**Problem to work on:**
Note each line of the entries that includes "symm". Then copy those lines.

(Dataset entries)

-- ==== Sys2Proof/Laws/Memory.lean ====
section
/-! SUPPORT. Laws/Memory.lean: reads after writes, and that every memory operation keeps the canonical form. -/
namespace Sys2Proof.Machine
set_option Elab.async false

/-- Empty memory has the form. -/
@[simp] theorem Memory.wf_nil : Memory.wf [] = true := rfl

/-- Nothing is listed below the bound of the canonical form. -/
theorem Memory.read_below : ∀ {m : List Host.Cell} {lo a : Nat}, Memory.wfFrom lo m = true → a < lo → Memory.read m a = 0
  | [], _, _, _, _ => rfl
  | (k, v) :: rest, lo, a, h, ha => by
    simp only [Memory.wfFrom, Bool.and_eq_true, decide_eq_true_eq] at h
    have hk : k ≠ a := by omega
    have ha' : a < k + 1 := by omega
    simp only [Memory.read, if_neg hk]
    exact Memory.read_below h.2 ha'

theorem Memory.wfFrom_mono : ∀ {m : List Host.Cell} {lo lo' : Nat}, lo' ≤ lo → Memory.wfFrom lo m = true → Memory.wfFrom lo' m = true
  | [], _, _, _, _ => rfl
  | (k, v) :: rest, lo, lo', hl, h => by
    simp only [Memory.wfFrom, Bool.and_eq_true, decide_eq_true_eq] at h ⊢
    exact ⟨⟨Nat.le_trans hl h.1.1, h.1.2⟩, h.2⟩

/-- A write keeps the canonical form. -/
theorem Memory.write_wfFrom : ∀ {m : List Host.Cell} {lo a : Nat} (b : Byte), lo ≤ a → Memory.wfFrom lo m = true →
    Memory.wfFrom lo (Memory.write m a b) = true
  | [], lo, a, b, hl, _ => by
    unfold Memory.write
    split
    · rfl
    · next hb =>
      simp [Memory.wfFrom, hl]
      exact hb
  | (k, v) :: rest, lo, a, b, hl, h => by
    have h' := h
    simp only [Memory.wfFrom, Bool.and_eq_true, decide_eq_true_eq] at h
    unfold Memory.write
    split
    · next hlt =>
      split
      · exact h'
      · next hb =>
        have h1 : a + 1 ≤ k := hlt
        simp [Memory.wfFrom, hl, h1, h.2]
        exact ⟨hb, bne_iff_ne.mp h.1.2⟩
    · next hge =>
      split
      · next he =>
        subst he
        split
        · exact Memory.wfFrom_mono (Nat.le_succ_of_le h.1.1) h.2
        · next hb =>
          simp [Memory.wfFrom, hl, h.2]
          exact hb
      · next hne =>
        have h1 : k + 1 ≤ a := by omega
        simp only [Memory.wfFrom, Bool.and_eq_true, decide_eq_true_eq]
        exact ⟨h.1, Memory.write_wfFrom b h1 h.2⟩

theorem Memory.write_wf {m : List Host.Cell} (a : Nat) (b : Byte) (h : Memory.wf m = true) : Memory.wf (Memory.write m a b) = true :=
  Memory.write_wfFrom b (Nat.zero_le a) h

theorem Memory.writeN_wf : ∀ {m : List Host.Cell} (a : Nat) (bs : List Byte) (es : List Bool), Memory.wf m = true →
    Memory.wf (Memory.writeN m a bs es) = true
  | _, _, [], _, h => by simpa [Memory.writeN] using h
  | _, a, b :: bs, [], h => by
    simp only [Memory.writeN]
    exact Memory.writeN_wf (a + 1) bs [] (Memory.write_wf a b h)
  | _, a, b :: bs, e :: es, h => by
    simp only [Memory.writeN]
    refine Memory.writeN_wf (a + 1) bs es ?_
    split
    · exact Memory.write_wf a b h
    · exact h

@[simp] theorem Hbm.write_wf {h : Hbm} (a : Nat) (data : List Byte) (es : List Bool) (p f : List Nat) (k : Memory.wf h.mem = true) :
    Memory.wf (h.write a data es p f).mem = true := Memory.writeN_wf a data es k

@[simp] theorem Hbm.atomic_wf {h : Hbm} (a : Nat) (k : TxnKind) (w : Memory.wf h.mem = true) : Memory.wf (h.atomic a k).1.mem = true := by
  unfold Hbm.atomic
  split
  · exact w
  · dsimp only
    split
    · exact Memory.writeN_wf _ _ _ w
    · split
      · exact Memory.writeN_wf _ _ _ w
      · exact w
    · exact w

/-- Reading back the byte written. -/
theorem Memory.read_write_same : ∀ {m : List Host.Cell} {lo : Nat} (a : Nat) (b : Byte), Memory.wfFrom lo m = true →
    Memory.read (Memory.write m a b) a = b
  | [], _, a, b, _ => by
    unfold Memory.write
    split
    · next hb => simp [Memory.read, hb]
    · simp [Memory.read]
  | (k, v) :: rest, lo, a, b, h => by
    simp only [Memory.wfFrom, Bool.and_eq_true, decide_eq_true_eq] at h
    unfold Memory.write
    split
    · next hlt =>
      split
      · next hb =>
        have hne : k ≠ a := by omega
        simp only [Memory.read, if_neg hne]
        rw [Memory.read_below h.2 (by omega)]
        exact hb.symm
      · simp [Memory.read]
    · split
      · next he =>
        subst he
        split
        · next hb => rw [Memory.read_below h.2 (by omega)]; exact hb.symm
        · simp [Memory.read]
      · next hne =>
        have hk : k ≠ a := fun e => hne e.symm
        simp only [Memory.read, if_neg hk]
        exact Memory.read_write_same a b h.2

/-- A write leaves every other byte alone. -/
theorem Memory.read_write_other : ∀ {m : List Host.Cell} {lo : Nat} {a c : Nat} (b : Byte), Memory.wfFrom lo m = true → c ≠ a →
    Memory.read (Memory.write m a b) c = Memory.read m c
  | [], _, a, c, b, _, hc => by
    have hac : a ≠ c := fun e => hc e.symm
    unfold Memory.write
    split <;> simp [Memory.read, hac]
  | (k, v) :: rest, lo, a, c, b, h, hc => by
    simp only [Memory.wfFrom, Bool.and_eq_true, decide_eq_true_eq] at h
    have hac : a ≠ c := fun e => hc e.symm
    unfold Memory.write
    split
    · split
      · rfl
      · simp [Memory.read, hac]
    · split
      · next he =>
        subst he
        split
        · simp [Memory.read, hac]
        · simp [Memory.read, hac]
      · simp only [Memory.read]
        split
        · rfl
        · exact Memory.read_write_other b h.2 hc

/-- What a write of several bytes with every byte enabled leaves outside its range. -/
theorem Memory.read_writeN_other : ∀ {m : List Host.Cell} (a c : Nat) (bs : List Byte) (es : List Bool), Memory.wf m = true →
    (c < a ∨ a + bs.length ≤ c) → Memory.read (Memory.writeN m a bs es) c = Memory.read m c
  | _, _, _, [], _, _, _ => by simp [Memory.writeN]
  | _, a, c, b :: bs, [], h, hc => by
    simp only [List.length_cons] at hc
    have hne : c ≠ a := by omega
    simp only [Memory.writeN]
    rw [Memory.read_writeN_other (a + 1) c bs [] (Memory.write_wf a b h) (by omega)]
    exact Memory.read_write_other b h hne
  | _, a, c, b :: bs, e :: es, h, hc => by
    simp only [List.length_cons] at hc
    have hne : c ≠ a := by omega
    simp only [Memory.writeN]
    split
    · rw [Memory.read_writeN_other (a + 1) c bs es (Memory.write_wf a b h) (by omega)]
      exact Memory.read_write_other b h hne
    · exact Memory.read_writeN_other (a + 1) c bs es h (by omega)

/-- Reading back a byte of a write with every byte enabled. -/
theorem Memory.read_writeN_same : ∀ {m : List Host.Cell} (a i : Nat) (bs : List Byte), Memory.wf m = true → i < bs.length →
    Memory.read (Memory.writeN m a bs []) (a + i) = bs.getD i 0
  | _, _, _, [], _, hi => by simp at hi
  | _, a, 0, b :: bs, h, _ => by
    simp only [Memory.writeN, Nat.add_zero, List.getD_cons_zero]
    rw [Memory.read_writeN_other (a + 1) a bs [] (Memory.write_wf a b h) (by omega)]
    exact Memory.read_write_same a b h
  | _, a, i + 1, b :: bs, h, hi => by
    simp only [Memory.writeN, List.getD_cons_succ]
    have e : a + (i + 1) = a + 1 + i := by omega
    rw [e]
    exact Memory.read_writeN_same (a + 1) i bs (Memory.write_wf a b h) (by simpa using hi)

end Sys2Proof.Machine
end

**Answer box:**
        exact hb.symm
        · next hb => rw [Memory.read_below h.2 (by omega)]; exact hb.symm
        have hk : k ≠ a := fun e => hne e.symm
    have hac : a ≠ c := fun e => hc e.symm
    have hac : a ≠ c := fun e => hc e.symm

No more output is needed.